(Stored data)
-- ==== Sys2Proof/WellFormed.lean ====
section
/-! DEFINITION. Which commands are well formed: operands whose ranges the spec gives and the type of the operand does not
already hold. A meaning is total on ill-formed commands too; these checks say what a sender may send. -/
namespace Sys2Proof

/-- Register writes are of 1, 2, 4 or 8 bytes, aligned (R548). -/
def wfAccess (offset size : Nat) : Bool :=
  (decide (size = 1) || decide (size = 2) || decide (size = 4) || decide (size = 8)) && decide (offset % size = 0)

/-- Samples of one pass: 256 values, I and Q of 128 receivers (R90). -/
def wfSamples (n : Nat) : Bool := decide (n = 256)

/-- Raw samples of a stream in one pass: its 1, 4, 16 or 64 symbols, the one before and the one after (R85, R88). -/
def wfStreams (xs : List (List Byte)) : Bool :=
  [3, 6, 18, 66].any (fun n => xs.all (fun r => decide (r.length = n)))

/-- A monitor round brings conversions of every channel but those of the selected receiver (R93, R98). -/
def wfRound (convs : List (Fin 64 × Conversions)) : Bool :=
  (List.finRange 64).all (fun k => decide (k.val = 50 ∨ k.val = 51 ∨ 61 ≤ k.val) || convs.any (fun p => decide (p.1 = k)))

/-- A heartbeat payload is 32 bytes (Table 18-5). -/
def wfHeartbeat (n : Nat) : Bool := decide (n = 32)

/-- A memory-copy frame carries at most 4,096 bytes, aligned at 64 (R467). -/
def wfCopy (addr n : Nat) : Bool := decide (addr % 64 = 0) && decide (n ≤ 4096)

/-- A received frame's TYPE is the one its row names, or a reserved one (Table 18-3). -/
def wfHead (type : Byte) (h : RxHead) : Bool := decide (h.type = type ∨ h.type = 0 ∨ 7 < h.type.toNat)

/-- The well-formedness of a command. -/
def Instr.wf : Instr → Bool
  | .registerWrite o n _ => wfAccess o.toNat n
  | .sampleFold _ _ _ _ _ xs _ => wfSamples xs.length && wfStreams xs
  | .monitorRoundEnd _ convs _ _ => wfRound convs.chans
  | .heartbeatRx p => wfHeartbeat p.length
  | .ackFrameRx h _ => wfHead 2 h
  | .mirrorFrameRx h _ => wfHead 3 h
  | .memcopyFrameRx h a bs => wfHead 4 h && wfCopy a.toNat bs.length
  | .handoverFrameRx h _ => wfHead 5 h
  | .chainFrameRx h _ => wfHead 6 h
  | .resyncFrameRx h _ => wfHead 7 h
  | _ => true

end Sys2Proof
end

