/-- The premises of SegmentsAndPassesOfAJob can be met. -/
theorem witness_SegmentsAndPassesOfAJob :
  (∃ (t : TileIx) (job : Nat) (row : Nat) (col : Nat) (first : Nat) (count : Nat) (s : State) (j : Job) (k : Job), jobOf s job = some j ∧ dispatchable s j t row col first count = true ∧ bindFusion s j = .ok k ∧ precisionFails s t j.params.format.toNat (freshBatch j t row col) = false ∧ inputFails s j row col first count = none ∧ expFails s j row col first count = false ∧ s.tiles[t].job = none) ∧
  (∃ (t : TileIx) (job : Nat) (row : Nat) (col : Nat) (first : Nat) (count : Nat) (s : State) (j : Job) (k : Job) (id : _), jobOf s job = some j ∧ dispatchable s j t row col first count = true ∧ bindFusion s j = .ok k ∧ precisionFails s t j.params.format.toNat (freshBatch j t row col) = false ∧ inputFails s j row col first count = none ∧ expFails s j row col first count = false ∧ s.tiles[t].job = some id ∧ preempts s k s.tiles[t] = false) ∧
  (∃ (t : TileIx) (s : State) (j : Job) (g : Segment) (b : BlockRun), s.tiles[t].job.bind (jobOf s) = some j ∧ j.segments.find? (fun g => decide (g.tile = t)) = some g ∧ b = blockRun j g.row g.col ∧ g.begun = false) ∧
  (∃ (t : TileIx) (s : State) (j : Job) (g : Segment) (b : BlockRun), s.tiles[t].job.bind (jobOf s) = some j ∧ j.segments.find? (fun g => decide (g.tile = t)) = some g ∧ b = blockRun j g.row g.col ∧ g.begun = true ∧ (b.bad || peakFails j s.tiles[t]) = false) ∧
  (∃ (t : TileIx) (s : State) (j : Job) (g : Segment) (b : BlockRun), s.tiles[t].job.bind (jobOf s) = some j ∧ j.segments.find? (fun g => decide (g.tile = t)) = some g ∧ b = blockRun j g.row g.col ∧ g.begun = true ∧ (b.bad || peakFails j s.tiles[t]) = true ∧ g.first + g.count = openPasses s j g.row ∧ j.isRadio = false) ∧
  (∃ (t : TileIx) (job : Nat) (row : Nat) (col : Nat) (pass : Nat) (raw : List (List Byte)) (odd : Bool) (s : State) (u : State) (j : Job) (v : Staged) (xs : _) (k : _), jobOf s job = some j ∧ passArrives s j t row col pass = true ∧ stagedOf j row col pass = some v ∧ u = setTile t (passSeen j v raw odd) s ∧ xs = (detectPass s.tiles[t].conv (passSymbols j.params.format.toNat) odd raw).1 ∧ k = setRun { blockRun j row col with got := (blockRun j row col).got + 1 } { j with staged := j.staged.erase v } ∧ (∀ r, j.kind ≠ .vecRaw r)) ∧
  (∃ (t : TileIx) (job : Nat) (row : Nat) (col : Nat) (pass : Nat) (raw : List (List Byte)) (odd : Bool) (s : State) (u : State) (j : Job) (v : Staged) (xs : _) (k : _) (r : _), jobOf s job = some j ∧ passArrives s j t row col pass = true ∧ stagedOf j row col pass = some v ∧ u = setTile t (passSeen j v raw odd) s ∧ xs = (detectPass s.tiles[t].conv (passSymbols j.params.format.toNat) odd raw).1 ∧ k = setRun { blockRun j row col with got := (blockRun j row col).got + 1 } { j with staged := j.staged.erase v } ∧ j.kind = .vecRaw r) ∧
  (∃ (job : Nat) (s : State) (j : Job), jobOf s job = some j ∧ crossesEngines j = true ∧ j.chained = false ∧ j.params.combine = 0 ∧ allArrived s j = true) ∧
  (∃ (a : W64) (v : W32) (s : State), a.toNat % 4 = 0 ∧ a.toNat < windowSize s.tray.variant ∧ s.sched.atomicBad.getLsbD (stackOf a.toNat) = false) :=
  ⟨⟨0, 0, 0, 0, 0, 1, tJobs [tRun .matmul] tReady, tRun .matmul, tRun .matmul, by decide +kernel, by decide +kernel, rfl, by decide +kernel, by decide +kernel, by decide +kernel, by decide +kernel⟩,
  ⟨0, 0, 0, 0, 0, 1, tTile 0 (fun x => { x with job := some 5, state := .serving }) (tJobs [tRun .matmul, { tRun .matmul with id := 5, segments := [⟨0, 0, 0, 0, 1, false, true, true⟩], blocks := [⟨0, 0, 1, 0, 1, false⟩] }] tReady), tRun .matmul, tRun .matmul, 5, by decide +kernel, by decide +kernel, rfl, by decide +kernel, by decide +kernel, by decide +kernel, by decide +kernel, by decide +kernel⟩,
  ⟨0, tTile 0 (fun x => { x with job := some 0 }) (tJobs [{ tRun .matmul with segments := [⟨0, 0, 0, 0, 1, true, true, false⟩] }] tReady), { tRun .matmul with segments := [⟨0, 0, 0, 0, 1, true, true, false⟩] }, ⟨0, 0, 0, 0, 1, true, true, false⟩, _, by decide +kernel, by decide +kernel, rfl, by decide +kernel⟩,
  ⟨0, tTile 0 (fun x => { x with job := some 0 }) (tJobs [{ tRun .matmul with segments := [⟨0, 0, 0, 0, 1, false, true, true⟩], blocks := [⟨0, 0, 1, 1, 1, false⟩] }] tReady), { tRun .matmul with segments := [⟨0, 0, 0, 0, 1, false, true, true⟩], blocks := [⟨0, 0, 1, 1, 1, false⟩] }, ⟨0, 0, 0, 0, 1, false, true, true⟩, _, by decide +kernel, by decide +kernel, rfl, by decide +kernel, by decide +kernel⟩,
  ⟨0, tTile 0 (fun x => { x with job := some 0 }) (tJobs [{ tRun .matmul with segments := [⟨0, 0, 0, 0, 1, false, true, true⟩], blocks := [⟨0, 0, 1, 1, 1, true⟩] }] tReady), { tRun .matmul with segments := [⟨0, 0, 0, 0, 1, false, true, true⟩], blocks := [⟨0, 0, 1, 1, 1, true⟩] }, ⟨0, 0, 0, 0, 1, false, true, true⟩, _, by decide +kernel, by decide +kernel, rfl, by decide +kernel, by decide +kernel, by decide +kernel, by decide +kernel⟩,
  ⟨0, 0, 0, 0, 0, [], false, tJobs [{ tRun .matmul with blocks := [⟨0, 0, 1, 0, 1, false⟩], staged := [⟨0, 0, 0, 0, []⟩] }] tReady, _, { tRun .matmul with blocks := [⟨0, 0, 1, 0, 1, false⟩], staged := [⟨0, 0, 0, 0, []⟩] }, ⟨0, 0, 0, 0, []⟩, _, _, by decide +kernel, by decide +kernel, by decide +kernel, rfl, rfl, rfl, (fun r h => by cases h)⟩,
  ⟨0, 0, 0, 0, 0, [], false, tJobs [{ tRun (.vecRaw 0) with blocks := [⟨0, 0, 1, 0, 1, false⟩], staged := [⟨0, 0, 0, 0, []⟩] }] tReady, _, { tRun (.vecRaw 0) with blocks := [⟨0, 0, 1, 0, 1, false⟩], staged := [⟨0, 0, 0, 0, []⟩] }, ⟨0, 0, 0, 0, []⟩, _, _, 0, by decide +kernel, by decide +kernel, by decide +kernel, rfl, rfl, rfl, rfl⟩,
  ⟨0, tJobs [{ tRun .matmul with splits := [(0, 1)], blocks := [⟨0, 0, 1, 1, 1, false⟩, ⟨0, 1, 1, 1, 32, false⟩], params := { (tRun .matmul).params with ncols := 129, scales := [0, 0], images := [0, 0] } }] tReady, { tRun .matmul with splits := [(0, 1)], blocks := [⟨0, 0, 1, 1, 1, false⟩, ⟨0, 1, 1, 1, 32, false⟩], params := { (tRun .matmul).params with ncols := 129, scales := [0, 0], images := [0, 0] } }, by decide +kernel, by decide +kernel, by decide +kernel, by decide +kernel, by decide +kernel⟩,
  ⟨0xFFFFFFFFC, 0, tUp, by decide +kernel, by decide +kernel, by decide +kernel⟩⟩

**WORK ITEM**
All that is wanted is a faithful reproduction of the line above with "convs _ _ => wfRound convs.chans", the line with "s.tiles[t] = false) ∧", and every line in between.

**SOLUTION TO THIS PROBLEM**
  | .monitorRoundEnd _ convs _ _ => wfRound convs.chans
  | .heartbeatRx p => wfHeartbeat p.length
  | .ackFrameRx h _ => wfHead 2 h
  | .mirrorFrameRx h _ => wfHead 3 h
  | .memcopyFrameRx h a bs => wfHead 4 h && wfCopy a.toNat bs.length
  | .handoverFrameRx h _ => wfHead 5 h
  | .chainFrameRx h _ => wfHead 6 h
  | .resyncFrameRx h _ => wfHead 7 h
  | _ => true

end Sys2Proof
end

/-- The premises of SegmentsAndPassesOfAJob can be met. -/
theorem witness_SegmentsAndPassesOfAJob :
  (∃ (t : TileIx) (job : Nat) (row : Nat) (col : Nat) (first : Nat) (count : Nat) (s : State) (j : Job) (k : Job), jobOf s job = some j ∧ dispatchable s j t row col first count = true ∧ bindFusion s j = .ok k ∧ precisionFails s t j.params.format.toNat (freshBatch j t row col) = false ∧ inputFails s j row col first count = none ∧ expFails s j row col first count = false ∧ s.tiles[t].job = none) ∧
  (∃ (t : TileIx) (job : Nat) (row : Nat) (col : Nat) (first : Nat) (count : Nat) (s : State) (j : Job) (k : Job) (id : _), jobOf s job = some j ∧ dispatchable s j t row col first count = true ∧ bindFusion s j = .ok k ∧ precisionFails s t j.params.format.toNat (freshBatch j t row col) = false ∧ inputFails s j row col first count = none ∧ expFails s j row col first count = false ∧ s.tiles[t].job = some id ∧ preempts s k s.tiles[t] = false) ∧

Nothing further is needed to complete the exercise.